I took in several breaths of icy air, waiting for Zeta to put some distance between us.  There had been a hint of haste in her retreating form.  I judged that I didn't have long to wait.  I skulked into the building and headed towards my locker.  Two steps later, I stopped short, nearly tripping over myself.  I imagined that tight ponytail resting mischievously against my locker.  I turned around and headed the other way, towards history class.  I resigned myself to being that guy, the guy arriving late in his winter coat.

 

I came up to the classroom door and paused.  It suddenly hit me that my textbook was still in my locker.  It was bad enough that I was coming in late.  Now I was going to be the guy with a coat but no book.  I'd probably get to sit up front, too.  All my shameful disorganization would be on display.  No use dragging it out.  I took one last look at my watch and entered the room.

 

As I entered, Mr. Lucken’s voice barked and sputtered to an unseemly halt.  Mouth open, he gaped at the student who’d had the temerity to treat his class with such disrespect.  Channy chose that exact moment to DM me.
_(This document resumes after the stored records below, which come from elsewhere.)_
/-- R33, R34, R35, R37, R38, R39, R42, R43, R44, R45: what an aligned 8-byte host read of each register answers, the
ROM words by their patterns in R201 and R275. It changes nothing else. -/
def Obligations.RegisterMapReads : Prop :=
  ∀ s : State,
    let reads := fun (off : Nat) (v : B64) => hostAccess s (.read .regs .w8 off) = .next { s with readData := some v }
    reads 0x000 0x4E45495201000408 ∧
    reads 0x008 (if s.ie then 1 else 0) ∧
    (∃ w, reads 0x010 w ∧ w.getLsbD 0 = s.status.busy ∧ w.getLsbD 1 = s.status.done ∧ w.getLsbD 2 = s.status.err ∧
      w.getLsbD 3 = s.status.ovr ∧ w.getLsbD 4 = s.status.coll ∧ w.extractLsb' 5 3 = 0 ∧
      w.extractLsb' 8 8 = s.status.errcode ∧ w.extractLsb' 16 8 = s.status.lastop ∧ w.extractLsb' 24 40 = 0) ∧
    reads 0x018 0 ∧
    (∀ i : Fin 8, reads (0x020 + 8 * i) s.arg[i]) ∧
    (∀ i : Fin 8, reads (0x060 + 8 * i) s.res[i]) ∧
    (∀ k : Fin Config.nbq,
      reads (0x100 + 0x80 * k) s.slots[k].b0 ∧ reads (0x108 + 0x80 * k) s.slots[k].b1 ∧
      reads (0x110 + 0x80 * k) s.slots[k].b2 ∧ reads (0x118 + 0x80 * k) s.slots[k].a1 ∧
      reads (0x120 + 0x80 * k) s.slots[k].a2 ∧ reads (0x128 + 0x80 * k) s.slots[k].x1 ∧
      reads (0x130 + 0x80 * k) s.slots[k].x2 ∧ reads (0x138 + 0x80 * k) s.slots[k].y1 ∧
      reads (0x140 + 0x80 * k) s.slots[k].y2) ∧
    (∀ p k, p < 4 → k < 12 → reads (0xC00 + 8 * (12 * p + k)) (tpPatterns.getD (12 * p + k) 0)) ∧
    (∀ r g c, r < 2 → g < 2 → c < 5 → reads (0xE00 + 8 * (10 * r + 5 * g + c)) (kwPatterns.getD (10 * r + 5 * g + c) 0)) ∧
    reads 0xEA0 0x3E7F791EC6E1D5B7 ∧ reads 0xEA8 0x3FF699C0F7E86DFC ∧ reads 0xEB0 0xBFE61CAC083126E9

/-- R40: a reserved offset, an absent slot and a slot field 9..15 read as 0; a write to any of them or to a read-only
register is ignored. -/
def Obligations.ReservedOffsetsAreInert : Prop :=
  ∀ (s : State) (off : Nat) (v : B64), off % 8 = 0 → off < Config.regBytes →
    ((0x0A0 ≤ off ∧ off < 0x100 ∨
      0x100 ≤ off ∧ off < 0x900 ∧ (Config.nbq ≤ (off - 0x100) / 0x80 ∨ 9 ≤ (off - 0x100) % 0x80 / 8) ∨
      0x900 ≤ off ∧ off < 0xC00 ∨ 0xD80 ≤ off ∧ off < 0xE00 ∨ 0xEB8 ≤ off) →
      hostAccess s (.read .regs .w8 off) = .next { s with readData := some 0 }) ∧
    (off = 0x000 ∨ 0x060 ≤ off → hostAccess s (.write .regs .w8 off v) = .next s)

/-- R41: an access to the register window that is not a naturally aligned 8-byte access reads 0 and writes nothing; one
that is reads the whole register. -/
def Obligations.OtherRegisterAccessIsRefused : Prop :=
  ∀ (s : State) (w : Width) (off : Nat) (v : B64), off < Config.regBytes →
    (w ≠ .w8 ∨ off % 8 ≠ 0 →
      hostAccess s (.read .regs w off) = .next { s with readData := some 0 } ∧
      hostAccess s (.write .regs w off v) = .next s) ∧
    (w = .w8 → off % 8 = 0 → hostAccess s (.read .regs w off) = .next { s with readData := some (s.regRead off) })

/-- R38: a host write to ARG0..ARG7 changes that register alone, so a command in flight keeps its latches. -/
def Obligations.ArgWriteKeepsLatches : Prop :=
  ∀ (s : State) (i : Fin 8) (v : B64),
    hostAccess s (.write .regs .w8 (0x020 + 8 * i) v) = .next { s with arg := s.arg.set i v }

/-! ### DMEM (20_memory.md) -/

/-- R81: `MemRead` is the little-endian sum of the bytes, `MemWrite` stores the bytes of the value and touches no other
byte, and so a read of what was written gives it back. -/
def Obligations.MemoryIsLittleEndian : Prop :=
  ∀ (s : State) (a n v : Nat),
    s.memRead a n = ∑ j ∈ Finset.range n, (s.byteAt (a + j)).toNat * 256 ^ j ∧
    (∀ j, j < n → (s.memWrite a n v).byteAt (a + j) = BitVec.ofNat 8 (v / 2 ^ (8 * j))) ∧
    (∀ a', a' < a ∨ a + n ≤ a' → (s.memWrite a n v).byteAt a' = s.byteAt a') ∧
    (s.memWrite a n v).memRead a n = v % 256 ^ n

/-- R84: a host access to DMEM with BUSY = 0. Aligned, it reads or writes its bytes; misaligned, it is ignored or reads 0;
outside DMEM it does not reach the block, where that the machine stops with a fault is the model's choice (log 6). -/
def Obligations.HostDmemAccess : Prop :=
  ∀ (s : State) (w : Width) (off : Nat) (v : B64), s.status.busy = false →
    (off < Config.dmemBytes → off % w.bytes = 0 →
      hostAccess s (.read .dmem w off) = .next { s with readData := some (BitVec.ofNat 64
        (∑ j ∈ Finset.range w.bytes, (s.byteAt (off + j)).toNat * 256 ^ j)) } ∧
      ∃ t, hostAccess s (.write .dmem w off v) = .next t ∧ t = { s with dmem := t.dmem } ∧
        (∀ j, j < w.bytes → t.byteAt (off + j) = BitVec.ofNat 8 (v.toNat / 2 ^ (8 * j))) ∧
        ∀ a, a < off ∨ off + w.bytes ≤ a → t.byteAt a = s.byteAt a) ∧
    (off < Config.dmemBytes → off % w.bytes ≠ 0 →
      hostAccess s (.read .dmem w off) = .next { s with readData := some 0 } ∧
      hostAccess s (.write .dmem w off v) = .next s) ∧
    (Config.dmemBytes ≤ off →
      hostAccess s (.read .dmem w off) = .fault (.outsideWindow .dmem off) ∧
      hostAccess s (.write .dmem w off v) = .fault (.outsideWindow .dmem off))

/-- R90: while BUSY = 1 a host access to DMEM, aligned or not, reads 0 or is dropped, and sets COLL; an access to the
register window reads as always and never sets COLL. -/
def Obligations.CollisionWhileBusy : Prop :=
  ∀ (s : State) (w : Width) (off : Nat) (v : B64), s.status.busy = true →
    (off < Config.dmemBytes →
      hostAccess s (.read .dmem w off) =
        .next { s with readData := some 0, status := { s.status with coll := true } } ∧
      hostAccess s (.write .dmem w off v) = .next { s with status := { s.status with coll := true } }) ∧
    (off < Config.regBytes →
      (∃ d, hostAccess s (.read .regs w off) = .next { s with readData := some d } ∧
        d = if w = .w8 ∧ off % 8 = 0 then s.regRead off else 0) ∧
      ∃ t, hostAccess s (.write .regs w off v) = .next t ∧ t.dmem = s.dmem ∧
        (t.status.coll = true → s.status.coll = true))

/-! ### The whole machine -/

/-- The invariant holds after reset. -/
def Obligations.ResetMeetsInvariant : Prop := State.reset.Inv

/-- Every step keeps the invariant: DMEM canonical and inside DMEM_BYTES, RES6 = RES7 = 0, DONE = 0 while BUSY = 1,
ERRCODE a code of R300. -/
def Obligations.StepKeepsInvariant : Prop :=
  ∀ s t : State, s.Inv → step s = .next t → t.Inv

/-- R84, R117: no step is ever refused, and a step faults exactly when the next turn is a host access outside its
window (the model's form of "does not reach the block", log 6). -/
def Obligations.OnlyOutsideAccessStops : Prop :=
  ∀ s : State, (∃ t, step s = .next t) ∨
    ∃ a rest, s.pending = .host a :: rest ∧ ¬ a.inside ∧ step s = .fault (.outsideWindow a.window a.offset)

/-- A script whose host accesses stay inside their windows never stops the machine, however many steps it runs (scripts and the
fault are the model's, logs 2 and 6). -/
def Obligations.SafeScriptNeverStops : Prop :=
  ∀ (k : Nat) (s : State), (∀ t ∈ s.pending, t.safe) → ∃ t, Host.Core.run core k s = .next t

/-- R144, R351: a command in flight completes. With only host accesses (inside their windows) pending, one step more than
their number always ends with BUSY = 0; and, where no access is a soft reset (which would abort the command, R342), with
DONE = 1 and LASTOP the opcode byte of the command in flight. Nothing bounds when in between; scripts are the model's
(log 2). -/
def Obligations.CommandEventuallyCompletes : Prop :=
  ∀ s : State, s.status.busy = true → (∀ t ∈ s.pending, t.isHostInside) →
    ∃ t, Host.Core.run core (s.pending.length + 1) s = .next t ∧ t.status.busy = false ∧
      ((∀ a, .host a ∈ s.pending → ¬ a.isSoftReset) →
        t.status.done = true ∧ t.status.lastop = s.cmdl.extractLsb' 0 8 ∧ t.pending = [])

/-- R141: between accept and completion no host access but a soft reset changes an input of the command in flight, and the
command stays in flight. -/
def Obligations.HostCannotChangeSnapshot : Prop :=
  ∀ (s t : State) (a : Access), s.status.busy = true → ¬ a.isSoftReset → hostAccess s a = .next t →
    t.cmdl = s.cmdl ∧ t.argl = s.argl ∧ t.slots = s.slots ∧ t.dmem = s.dmem ∧ t.resets = s.resets ∧ t.res = s.res ∧
      t.status.busy = true
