/-- R26: finite data of one value compare equal. -/
theorem feq (hx : finite64 x) (hz : HasValue z (val64 x)) : feq z x = true := by
  simp [Machine.feq, hx, hz.1, order64_eq_iff, hz.2]

end HasValue

/-! ### The corner quotients of BQ_LOAD -/

/-- A pattern is given by its sign and its value. -/
theorem eq_of_neg64_of_val64 {x y : B64} (hneg : neg64 x = neg64 y) (hval : val64 x = val64 y) : x = y := by
  have horder := (order64_eq_iff x y).2 hval
  apply BitVec.eq_of_toNat_eq
  rw [toNat_eq_sign_mag64, toNat_eq_sign_mag64, hneg]
  simp only [order64, hneg] at horder
  split at horder <;> omega

/-- A pattern that is neither a NaN nor finite is an infinity. -/
theorem eq_inf64 {x : B64} (hnan : ¬ nanPattern64 x) (hfinite : ¬ finite64 x) : x = inf64 (neg64 x) := by
  rw [nanPattern64_iff] at hnan
  rw [finite64_iff] at hfinite
  apply BitVec.eq_of_toNat_eq
  rw [toNat_eq_sign_mag64, toNat_eq_sign_mag64, neg64_inf64, mag64_inf64]
  omega

/-- R171: the quotient by 1.0 has the sign and the value of the numerator. -/
theorem fdiv_one {x : B64} (hnan : ¬ nanPattern64 x) : fdiv x 0x3FF0000000000000 = x := by
  by_cases hx : finite64 x
  · refine eq_of_neg64_of_val64 ?_ (HasValue.of_finite hx).fdiv_one.2
    rw [fdiv_of_finite hx hasValue_one.1, if_neg (hasValue_one.2 ▸ one_ne_zero), neg64_round64]
    exact Bool.xor_false _
  · rw [eq_inf64 hnan hx]
    cases neg64 x <;> rfl

/-- R171: a finite number that is not zero over +0.0. -/
theorem fdiv_zero {x : B64} (hx : finite64 x) (hne : val64 x ≠ 0) : fdiv x 0 = inf64 (neg64 x) := by
  rw [fdiv_of_finite hx hasValue_zero.1, if_pos hasValue_zero.2, if_neg hne, inf64_eq_pack64]
  exact congrArg (pack64 · infMag64) (Bool.xor_false _)

theorem fdiv_of_nan {x y : B64} (h : nanPattern64 x ∨ nanPattern64 y) : fdiv x y = nan64 := by
  rw [← isNaN64_iff, ← isNaN64_iff, ← Bool.or_eq_true] at h
  rw [fdiv, if_pos h]

/-- Settles O32: the quotients of one zero or of 1.0 evaluate, the others are `fdiv_zero`, `fdiv_one` and `fdiv_of_nan`. -/
theorem bqLoadCornerQuotients : Obligations.BqLoadCornerQuotients := by
  refine ⟨fun x hx hne => ?_, by decide +kernel, by decide +kernel, by decide +kernel, by decide +kernel,
    fun x => fdiv_one, fun x y => fdiv_of_nan⟩
  rw [fdiv_zero hx hne, getLsbD_sign64, inf64]

/-! ### The unity biquad -/

/-- R186: the filter has the unity coefficients and a finite state. -/
structure UnityFinite (f : Biquad) : Prop where
  unity : f = { Biquad.unity with x1 := f.x1, x2 := f.x2, y1 := f.y1, y2 := f.y2 }
  x1 : finite64 f.x1
  x2 : finite64 f.x2
  y1 : finite64 f.y1
  y2 : finite64 f.y2

/-- R186: with these coefficients the output is 1.0·x and four terms of value 0. -/
theorem UnityFinite.output {f : Biquad} {x : B64} (hf : UnityFinite f) (hx : finite64 x) :
    HasValue (f.output x) (val64 x) := by
  rw [hf.unity]
  exact HasValue.of_finite hx |>.one_fmul |>.fadd_zero (.zero_fmul hf.x1) |>.fadd_zero (.zero_fmul hf.x2)
    |>.fsub_zero (.zero_fmul hf.y1) |>.fsub_zero (.zero_fmul hf.y2)

/-- R186: a step with a finite input keeps the coefficients, and its output is finite. -/
theorem UnityFinite.step {f : Biquad} {x : B64} (hf : UnityFinite f) (hx : finite64 x) : UnityFinite (df1 f x).2 where
  unity := congrArg (fun g : Biquad => { g with x2 := f.x1, x1 := x, y2 := f.y1, y1 := f.output x }) hf.unity
  x1 := hx
  x2 := hf.x1
  y1 := (hf.output hx).1
  y2 := hf.y1

/-- Settles O39: the output is finite and has the value of the input. -/
theorem unityBiquadIsIdentity : Obligations.UnityBiquadIsIdentity := by
  intro slot s h f hunity hx1 hx2 hy1 hy2 hx
  have hf : UnityFinite f := ⟨hunity, hx1, hx2, hy1, hy2⟩
  obtain ⟨t, ht, hslots, hres⟩ := execBqStep_result s h
  have hslot : t.slots[slot.toNat] = (df1 f s.argl[0]).2 := by simp only [hslots, Vector.getElem_set_self, f]
  refine ⟨t, ht, hres ▸ HasValue.feq hx (hf.output hx), ?_⟩
  rw [hslot]
  obtain ⟨hunity', hx1', hx2', hy1', hy2'⟩ := hf.step hx
  exact ⟨hunity', hx1', hx2', hy1', hy2'⟩

end Sys2Proof.Machine
end

section
/-!
PROOF. BQ_RUN (41_biquad.md R182 to R185, 70_reset_and_hazards.md R356): what a run leaves where its checks pass, that it is
the sequence of BQ_STEP commands, and that two runs are one.
-/

namespace Sys2Proof.Machine

/-! ### What a run leaves -/

/-- R182 to R184: BQ_RUN on slot `k`, past its checks. -/
def State.ranBuffer (s : State) (k : Fin Config.nbq) (src dst n : Nat) : State :=
  ((s.setSlot k (runFilter s.slots[k] (s.loadSamples src n)).2).storeSamples dst
    (runFilter s.slots[k] (s.loadSamples src n)).1).finish

/-- R87: the buffer as the input signal of a filter. -/
def State.signal (s : State) (src : Nat) : Nat → B64 := fun i => widen (s.loadS (src + 4 * i))

theorem State.runFilter_loadSamples (s : State) (f : Biquad) (src n : Nat) : runFilter f (s.loadSamples src n) =
    ((List.range n).map fun i => round32 (biquadOutput f (s.signal src) i), biquadAfter f (s.signal src) n) :=
  runFilter_map_range f _ n

theorem bufferChecks_pass_iff (src dst n : Nat) : firstError (bufferChecks src dst n) = none ↔
    src % 4 = 0 ∧ dst % 4 = 0 ∧ (n = 0 ∨ (src + 4 * n ≤ Config.dmemBytes ∧ dst + 4 * n ≤ Config.dmemBytes)) ∧
      (src = dst ∨ n = 0 ∨ src + 4 * n ≤ dst ∨ dst + 4 * n ≤ src) := by
  rw [bufferChecks_pass, inRange_iff, inRange_iff, overlap_iff]
  omega

theorem execBqRun_of_pass {slot : BitVec 4} {s : State} (h : slot.toNat < Config.nbq)
    (hpass : firstError (bufferChecks (s.argU 0) (s.argU 1) (s.argU 2)) = none) :
    execBqRun slot s = .next (s.ranBuffer ⟨slot.toNat, h⟩ (s.argU 0) (s.argU 1) (s.argU 2)) := by
  simp only [execBqRun, slotIndex_of_lt h, hpass]
  rfl

/-- R142: BQ_RUN ends with ERRCODE 0x00 only when it ran. -/
theorem execBqRun_of_success {slot : BitVec 4} {s t : State} (hexec : execBqRun slot s = .next t)
    (hcode : t.status.errcode = 0x00) : ∃ h : slot.toNat < Config.nbq,
      firstError (bufferChecks (s.argU 0) (s.argU 1) (s.argU 2)) = none ∧
        t = s.ranBuffer ⟨slot.toNat, h⟩ (s.argU 0) (s.argU 1) (s.argU 2) := by
  have hraise : ∀ e, execBqRun slot s ≠ .next (s.raise e) := by
    intro e he
    obtain rfl : t = s.raise e := Host.Outcome.next.inj (hexec.symm.trans he)
    exact e.byte_ne_zero hcode
  rcases execBqRun_cases slot s with ⟨-, he⟩ | ⟨k, hk, ⟨e, -, he⟩ | ⟨hpass, -⟩⟩
  · exact absurd he (hraise _)
  · exact absurd he (hraise _)
  · have h : slot.toNat < Config.nbq := slotIndex_eq_some hk ▸ k.isLt
    exact ⟨h, hpass, Host.Outcome.next.inj (hexec.symm.trans (execBqRun_of_pass h hpass))⟩

section
variable (s : State) (k : Fin Config.nbq) (src dst n : Nat)

theorem State.ranBuffer_frame : s.ranBuffer k src dst n = { s with
    status := s.succeeded
    slots := s.slots.set k (biquadAfter s.slots[k] (s.signal src) n)
    dmem := (s.ranBuffer k src dst n).dmem } := by
  rw [State.ranBuffer, State.storeSamples_eq, runFilter_loadSamples]
  rfl

theorem State.ranBuffer_slots :
    (s.ranBuffer k src dst n).slots = s.slots.set k (biquadAfter s.slots[k] (s.signal src) n) :=
  congrArg State.slots (s.ranBuffer_frame k src dst n)

theorem State.loadS_ranBuffer {i : Nat} (hi : i < n) : (s.ranBuffer k src dst n).loadS (dst + 4 * i) =
    round32 (biquadOutput s.slots[k] (s.signal src) i) := by
  rw [State.ranBuffer, runFilter_loadSamples]
  refine (State.loadS_storeSamples _ _ dst (by simpa using hi)).trans ?_
  rw [List.getElem_map, List.getElem_range]

theorem State.byteAt_ranBuffer_outside {a : Nat} (ha : a < dst ∨ dst + 4 * n ≤ a) :
    (s.ranBuffer k src dst n).byteAt a = s.byteAt a :=
  State.byteAt_storeSamples_outside _ _ dst a (by rwa [length_runFilter, State.length_loadSamples])

end

/-- Settles O35: the hypotheses are that the checks pass. -/
theorem bqRunResult : Obligations.BqRunResult := by
  rintro slot s _ _ _ h rfl rfl rfl hsrc hdst hrange hoverlap
  have hpass := (bufferChecks_pass_iff _ _ _).2 ⟨hsrc, hdst, hrange, hoverlap⟩
  exact ⟨_, execBqRun_of_pass h hpass, s.ranBuffer_frame .., fun i hi => s.loadS_ranBuffer _ _ _ _ hi,
    fun a ha => s.byteAt_ranBuffer_outside _ _ _ _ ha⟩

/-! ### A run and the sequence of BQ_STEP commands -/

theorem stepMany_succ {slot : BitVec 4} {x : Nat → B64} {s u : State} {n : Nat} (h : slot.toNat < Config.nbq)
    (hu : stepMany slot x s n = some u) : ∃ v, stepMany slot x s (n + 1) = some v ∧
      v.slots = u.slots.set slot.toNat (df1 u.slots[slot.toNat] (x n)).2 ∧
      v.res[0] = (df1 u.slots[slot.toNat] (x n)).1 := by
  obtain ⟨v, hv, hslots, hres⟩ := execBqStep_result { u with argl := u.argl.set 0 (x n) } h
  have hexec : exec (.bqStep slot) { u with argl := u.argl.set 0 (x n) } = .next v := hv
  simp only [Vector.getElem_set_self] at hslots hres
  exact ⟨v, by simp only [stepMany, hu, hexec], hslots, hres⟩

/-- R185: the commands leave in the slot the filter after their inputs. -/
theorem stepMany_slots {slot : BitVec 4} (x : Nat → B64) (s : State) (h : slot.toNat < Config.nbq) (n : Nat) :
    ∃ u, stepMany slot x s n = some u ∧
      u.slots = s.slots.set slot.toNat (biquadAfter s.slots[slot.toNat] x n) := by
  induction n with
  | zero => exact ⟨s, rfl, (Vector.set_getElem_self h).symm⟩
  | succ n ih =>
    obtain ⟨u, hu, hslots⟩ := ih
    obtain ⟨v, hv, hvslots, -⟩ := stepMany_succ h hu
    refine ⟨v, hv, ?_⟩
    simp only [hvslots, hslots, Vector.getElem_set_self, Vector.set_set]
    rfl

/-- R185: command `n` leaves in RES0 the output of the filter for input `n`. -/
theorem stepMany_res {slot : BitVec 4} (x : Nat → B64) (s : State) (h : slot.toNat < Config.nbq) (n : Nat) :
    ∃ v, stepMany slot x s (n + 1) = some v ∧ v.res[0] = biquadOutput s.slots[slot.toNat] x n := by
  obtain ⟨u, hu, hslots⟩ := stepMany_slots x s h n
  obtain ⟨v, hv, -, hres⟩ := stepMany_succ h hu
  refine ⟨v, hv, ?_⟩
  simp only [hres, hslots, Vector.getElem_set_self]
  rfl

/-- Settles O37: the run and the commands both follow the filter of the slot over the widened samples. -/
theorem bqRunEqualsSteps : Obligations.BqRunEqualsSteps := by
  rintro slot s t _ _ _ rfl rfl rfl hexec hcode
  obtain ⟨h, -, rfl⟩ := execBqRun_of_success hexec hcode
  refine ⟨?_, fun i hi => ?_⟩
  · obtain ⟨u, hu, hslots⟩ := stepMany_slots (s.signal (s.argU 0)) s h (s.argU 2)
    exact ⟨u, hu, (s.ranBuffer_slots ..).trans hslots.symm⟩
  · obtain ⟨v, hv, hres⟩ := stepMany_res (s.signal (s.argU 0)) s h i
    exact ⟨v, hv, hres ▸ s.loadS_ranBuffer _ _ _ _ hi⟩

/-! ### Two runs and one -/

/-- R147 to R149: the checks of a run pass for its two parts, and the second part reads nothing that the first stores. -/
theorem bufferChecks_split {src dst n1 n2 : Nat} (hpass : firstError (bufferChecks src dst (n1 + n2)) = none) :
    firstError (bufferChecks src dst n1) = none ∧ firstError (bufferChecks (src + 4 * n1) (dst + 4 * n1) n2) = none ∧
      ∀ i, i < n2 → src + 4 * n1 + 4 * i + 4 ≤ dst ∨ dst + 4 * n1 ≤ src + 4 * n1 + 4 * i := by
  rw [bufferChecks_pass_iff] at hpass
  rw [bufferChecks_pass_iff, bufferChecks_pass_iff]
  exact ⟨by omega, by omega, by omega⟩

/-- A run by the outputs and the filter it ends with. -/
theorem State.ranBuffer_eq {s : State} {k : Fin Config.nbq} {src n : Nat} (dst : Nat) {out : List B32} {f : Biquad}
    (h : runFilter s.slots[k] (s.loadSamples src n) = (out, f)) :
    s.ranBuffer k src dst n = ((s.storeSamples dst out).setSlot k f).finish := by
  rw [State.ranBuffer, h, storeSamples_comm (F := fun u => u.setSlot k f) fun _ _ _ => rfl]

/-- R184, R356: the second run goes on where the first one stopped. -/
theorem State.ranBuffer_add (s : State) (k : Fin Config.nbq) {src dst n1 n2 : Nat}
    (hdisjoint : ∀ i, i < n2 → src + 4 * n1 + 4 * i + 4 ≤ dst ∨ dst + 4 * n1 ≤ src + 4 * n1 + 4 * i) :
    (s.ranBuffer k src dst n1).ranBuffer k (src + 4 * n1) (dst + 4 * n1) n2 = s.ranBuffer k src dst (n1 + n2) := by
  rcases hfirst : runFilter s.slots[k] (s.loadSamples src n1) with ⟨out1, f1⟩
  rcases hsecond : runFilter f1 (s.loadSamples (src + 4 * n1) n2) with ⟨out2, f2⟩
  have hlength : out1.length = n1 := by
    have := length_runFilter (s.loadSamples src n1) s.slots[k]
    rwa [hfirst, length_loadSamples] at this
  have hslot : (s.ranBuffer k src dst n1).slots[k] = f1 := by simp [ranBuffer_eq dst hfirst]
  have hload : (s.ranBuffer k src dst n1).loadSamples (src + 4 * n1) n2 = s.loadSamples (src + 4 * n1) n2 :=
    loadSamples_congr fun i hi => loadS_congr fun j hj => s.byteAt_ranBuffer_outside k src dst n1 (by
      have := hdisjoint i hi
      omega)
  have hwhole : runFilter s.slots[k] (s.loadSamples src (n1 + n2)) = (out1 ++ out2, f2) := by
    rw [loadSamples_add, runFilter_append, hfirst, hsecond]
  calc (s.ranBuffer k src dst n1).ranBuffer k (src + 4 * n1) (dst + 4 * n1) n2
      = (((((s.storeSamples dst out1).setSlot k f1).finish).storeSamples (dst + 4 * n1) out2).setSlot k f2).finish := by
        rw [ranBuffer_eq _ (by rw [hslot, hload, hsecond]), ranBuffer_eq dst hfirst]
    _ = (((((s.storeSamples dst out1).storeSamples (dst + 4 * n1) out2).setSlot k f1).finish).setSlot k f2).finish := by
        rw [storeSamples_comm (F := fun u => (u.setSlot k f1).finish) (fun _ _ _ => rfl) out2]
    _ = (((s.storeSamples dst out1).storeSamples (dst + 4 * n1) out2).setSlot k f2).finish := by
        simp [State.setSlot, State.finish, Vector.set_set, State.opByte, Status.succeed]
    _ = s.ranBuffer k src dst (n1 + n2) := by
        rw [ranBuffer_eq dst hwhole, storeSamples_append, hlength]

/-- R67, R113: the state with three operands latched, and `rest` in the latches that hold none of them. -/
def State.withOperands (s : State) (rest : Vector B64 8) (src dst n : Nat) : State :=
  { s with argl := ((rest.set 0 (BitVec.ofNat 64 src)).set 1 (BitVec.ofNat 64 dst)).set 2 (BitVec.ofNat 64 n) }

theorem State.argU_withOperands (s : State) (rest : Vector B64 8) {src dst n : Nat} (hsrc : src < 2 ^ 64)
    (hdst : dst < 2 ^ 64) (hn : n < 2 ^ 64) : (s.withOperands rest src dst n).argU 0 = src ∧
      (s.withOperands rest src dst n).argU 1 = dst ∧ (s.withOperands rest src dst n).argU 2 = n := by
  simpa [State.argU, State.withOperands] using ⟨hsrc, hdst, hn⟩

/-- A run reads no latches beyond its operands. -/
theorem State.ranBuffer_withOperands (s : State) (rest : Vector B64 8) (a b c : Nat) (k : Fin Config.nbq) (src dst n : Nat) :
    (s.withOperands rest a b c).ranBuffer k src dst n = (s.ranBuffer k src dst n).withOperands rest a b c := by
  rcases h : runFilter s.slots[k] (s.loadSamples src n) with ⟨out, f⟩
  rw [ranBuffer_eq dst h, ranBuffer_eq (s := s.withOperands rest a b c) dst h,
    ← storeSamples_comm (F := fun u => u.withOperands rest a b c) fun _ _ _ => rfl]
  rfl

theorem execBqRun_withOperands {slot : BitVec 4} (s : State) (rest : Vector B64 8) {src dst n : Nat} (hsrc : src < 2 ^ 64)
    (hdst : dst < 2 ^ 64) (hn : n < 2 ^ 64) (h : slot.toNat < Config.nbq)
    (hpass : firstError (bufferChecks src dst n) = none) : execBqRun slot (s.withOperands rest src dst n) =
      .next ((s.ranBuffer ⟨slot.toNat, h⟩ src dst n).withOperands rest src dst n) := by
  obtain ⟨hsrc', hdst', hn'⟩ := s.argU_withOperands rest hsrc hdst hn
  rw [execBqRun_of_pass h (by rwa [hsrc', hdst', hn']), hsrc', hdst', hn', State.ranBuffer_withOperands]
Her buzz shattered the fragile silence which had so briefly pervaded the room.  My hand tried to snatch at my pocket.  I reigned it in.  Lucken was on the verge of having a heart attack, there and then.

 

In the restored, post-buzz silence, I performed a quick survey of the room.   There were no open chairs except a few up front.  Dro, Gers and Kenneth were clustered near the back, looking as sympathetic as they were useless.

 

I made my way forward, to the seat next to Eunice.  As I approached her, it struck me how much she looked like a younger Channy.  Taller, sure, but thin with similar glasses and dark features.  As she watched me approach, with those dark eyes behind thick glasses, I could imagine her thinking “I offered to rescue you, and you repay me by ignoring my DM?”  But she probably wasn’t thinking “Seinfeld rerun” about me at all.  I took my seat and Eunice went back to ignoring me.

 

Once Lucken resumed teaching, my nerves settled down.  Lucken wasn’t like any other teacher in school.  When he started lecturing his consciousness was drawn away from the class.  Lucken wrapped his favorite subjects around him, like a cloak protecting him from his students.  When this happened, he directed his lecture to the upper left corner of the room.  He gesticulated wildly, taking in the whole class, but it was almost as if we had ceased to matter.  His only audience was that musty corner which, alone, could share his love of colonial America.

 

As riveted as he was, I’d already lost the thread of what he was saying.  I tried to peek, surreptitiously, at Eunice’s book.  With pursed lips, she tilted it away from me.  She had joined Lucken, collaborating on my punishment for tardiness.  I turned back to face the teacher.  I was completely out of his cone of vision and it would probably be many minutes before he took any notice of the class.  I took out my notebook and started scribbling his phrases at random.

 

“...with the British at sea and the colonists on land…”

 

It was no good.  Unable to focus, I began to doodle.  This was something I did neither often nor well.  But as I looked at my handiwork, I felt that it had a rather passable likeness to Channy.  I had only managed to draw her face, neck and hair, but it was clearly Channy, the fairy-queen of sweater folding.  A sharp intake of breath caught my attention.  I looked over to see Eunice frowning at my paper.  It took me a second to realize what was happening.  Eunice clearly thought that I was drawing Eunice.

 

I made eye contact, apprehensively, and shook my head, to indicate that it wasn't her.  She rolled her eyes and turned her whole body away from me.  Under any other circumstances I would have been mortified.  But I had many problems today.  Eunice’s delusion of grandeur wasn't going to make the top ten.

 

“...a successful retreat, which would come to be understood as a watershed moment…”

 

Shed.  Suddenly I remembered the DM from Channy.  As stealthily as I could, I slipped the phone out of my pocket.  I turned it on, under my desk, praying that Lucken would be too worked up to notice.

 

=================================

**Channing

@MyFakeWife

 

Here’s hoping that your silence doesn't mean “he got me.” :-)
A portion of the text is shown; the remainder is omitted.